For each subject, the first trials involved lean angles of ~2°,
where they could recover balance easily. We then iteratively adjusted
the length of the tether until we determined the maximum initial lean
angle (with a resolution of 5 mm in tether length, and ~0.2° in
lean angle) where the subject was able to recover balance in three or
more of five repeated trials. Rest breaks of
30-s duration were
provided between trials to minimize muscle fatigue.

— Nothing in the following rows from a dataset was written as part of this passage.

-- ==== Sys2Proof/Machine/State.lean ====
section
/-! DEFINITION. The state of KFE (spec/10_state.md R20 to R37, Table S1) as plain data, the reasons a step can stop, and
the state right after reset. -/

namespace Sys2Proof.Machine

/-- The top-level mode `M` (R20). -/
inductive Mode where
  | run
  | jumped
  deriving DecidableEq, Repr

/-- The session state `XS` (R30). -/
inductive TransferState where
  | idle
  | receiving
  | transmitting
  | eofPending
  | complete
  deriving DecidableEq, Repr

/-- The state `FS` of the flash program state machine (R31). -/
inductive FlashState where
  | idle
  | accumulating
  | flushing
  | verifying
  | done
  deriving DecidableEq, Repr

/-- The receive buffer: `buf` holds the bytes `RB.buf[0 .. RB.fill)`, `rp` is the scan position (R21, R23; assumption
log 5). -/
structure RxBuffer where
  buf : List Byte
  rp : Nat
  deriving DecidableEq, Repr

/-- `RB.fill` (R22). -/
def RxBuffer.fill (rb : RxBuffer) : Nat := rb.buf.length

/-- `Pending`, the unconsumed bytes (R24). -/
def RxBuffer.pending (rb : RxBuffer) : List Byte := rb.buf.drop rb.rp

/-- The staging page (R25 to R28). -/
structure StagingPage where
  buf : List Byte
  pending : Bool
  addr : Word
  lastValid : Bool
  lastPage : Word
  deriving DecidableEq, Repr

/-- A flash port event of `FLASHLOG` (R37). -/
inductive FlashEvent where
  | isErased (pa : Word)
  | read (pa : Word)
  | erase (pa : Word)
  | program (pa : Word) (data : List Byte)
  deriving DecidableEq, Repr

/-- The observation traces (R37): not hardware. -/
structure Trace where
  txLog : List Byte
  dropLog : List (List Byte)
  flashLog : List FlashEvent
  rxDrop : Nat
  deriving DecidableEq, Repr

/-- One step of an agent (R14), with what its surroundings choose. -/
inductive Event where
  /-- RX delivers a chunk (R50, R171). -/
  | rx (chunk : List Byte)
  /-- TX takes `count` bytes (R51, R266). -/
  | tx (count : Nat)
  /-- TIMER ticks (R55, R292). -/
  | tick
  /-- CORE runs one reframer iteration (R183). -/
  | iterate
  /-- CORE takes the Jump step (R293). -/
  | jump
  /-- ENV resets between two steps, with the sampled `enter_update_mode` (R350, R351). -/
  | reset (enterUpdateMode : Bool)
  /-- Power is lost inside a CORE iteration, before its response, and comes back (R353): the iteration had issued its
  first `issued` flash port events, its erases and programs with the answers `answers`; a last one that was in flight
  has a failing answer with the bytes it leaves (assumption log 11). -/
  | powerLoss (answers : List FlashDraw) (issued : Nat) (enterUpdateMode : Bool)
  deriving DecidableEq, Repr

/-- The MODEL's own fields, not the spec's: the inputs of the surroundings as plain data (assumption log 7, 8, 9). -/
structure Env where
  /-- The agents' steps to come, next first. -/
  events : List Event
  /-- The oracle's answers to come for erase and program, next first. -/
  draws : List FlashDraw
  /-- How many free values have been taken from the opaque constants of Config. -/
  drawn : Nat
  deriving DecidableEq, Repr

/-- The flash array as a list of address and byte pairs (R35), in the canonical form that `Memory.wf` states. -/
abbrev Memory := List Host.Cell

/-- The whole machine: its parameters (constant), the elements of Table S1, the output `jump_app` (R54), the traces and
the inputs to come. -/
structure State where
  cfg : Cfg
  prof : Prof
  mode : Mode
  jumpApp : Bool
  rb : RxBuffer
  sp : StagingPage
  xs : TransferState
  fs : FlashState
  wc : Word
  gt : Nat
  txq : List Byte
  flash : Memory
  trace : Trace
  env : Env
  deriving DecidableEq, Repr

/-- Why a step stops with a fault. -/
inductive Fault where
  /-- A flash operation outside the range in which it exists: a flush whose page is not page-aligned in
  `[APP_START, FLASH_END)`, or a read outside `[FLASH_BASE, FLASH_END)` (R35, R66 to R68). Raised by WRITE_BLOCK,
  END_OF_FILE and READ_BLOCK only in states that no run of a valid configuration reaches. Safe. -/
  | flashRange
  deriving DecidableEq, Repr

/-- Why a step is refused. -/
inductive Refusal where
  /-- An instruction without a meaning: raised by no arm of `exec`. Safe. -/
  | notModelled (mnemonic : String)
  /-- The build constants or the profile break a constraint of Table P1 or P2: "not a KFE" (R8, R9, I8). Raised by
  `step`. Safe. -/
  | notAKfe
  deriving DecidableEq, Repr

/-- `SP` after reset: all-erased, nothing pending, no last page (Table S1; the two addresses have no defined value and
are 0: DESIGN CHOICE, assumption log 4). -/
def resetStaging (c : Cfg) : StagingPage where
  buf := List.replicate c.pageSize erasedByte
  pending := false
  addr := 0#32
  lastValid := false
  lastPage := 0#32

/-- The machine right after its first power-up with `enter_update_mode` = 1: Table S1 (R40, R350, R351), the parameters
of assumption log 1 and 2, flash with nothing listed (log 3), and no inputs listed (log 7, 9). -/
def State.reset : State where
  cfg := Cfg.reference
  prof := Prof.default
  mode := .run
  jumpApp := false
  rb := { buf := [], rp := 0 }
  sp := resetStaging Cfg.reference
  xs := .idle
  fs := .idle
  wc := 0#32
  gt := 0
  txq := []
  flash := []
  trace := { txLog := [], dropLog := [], flashLog := [], rxDrop := 0 }
  env := { events := [], draws := [], drawn := 0 }

end Sys2Proof.Machine
end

To determine the effect on recovery ability of the magnitude versus speed of torque development, we conducted first "static" and then "dynamic" trials. During static trials, the subject attempted to simply rise into a standing position without release of the tether (Fig. 3A). During dynamic trials, the subject attempted to recover balance after the tether was unexpectedly released following a random delay (Fig. 3b). Since the brake release time was small (~15 ms), this caused a near-step increase in the gravitational torque acting to rotate the body downward. Furthermore, we conducted dynamic trials at two levels of baseline plantar-flexor torque (Ti). In "dynamic-relaxed" trials, we instructed subjects before release to simply "relax your ankles." In subsequent "dynamic contracted" trials, we used an oscilloscope to monitor the location of the center-of-pressure (COP) between the foot and the ground and instructed subjects to adjust the forward (i.e., anterior) excursion of their COP from the ankle to approximately one-third the peak value observed during their static trials. (Since the anterior excursion of the foot COP primarily determined ankle plantar-flexor torque, this resulted in a baseline ankle torque of about 33% of the peak value observed during static trials.) In all dynamic trials, we detected the instant of brake release as the onset of a sharp decline in the tension measured by a load cell (Sensotec, model 31) located in series with the tether.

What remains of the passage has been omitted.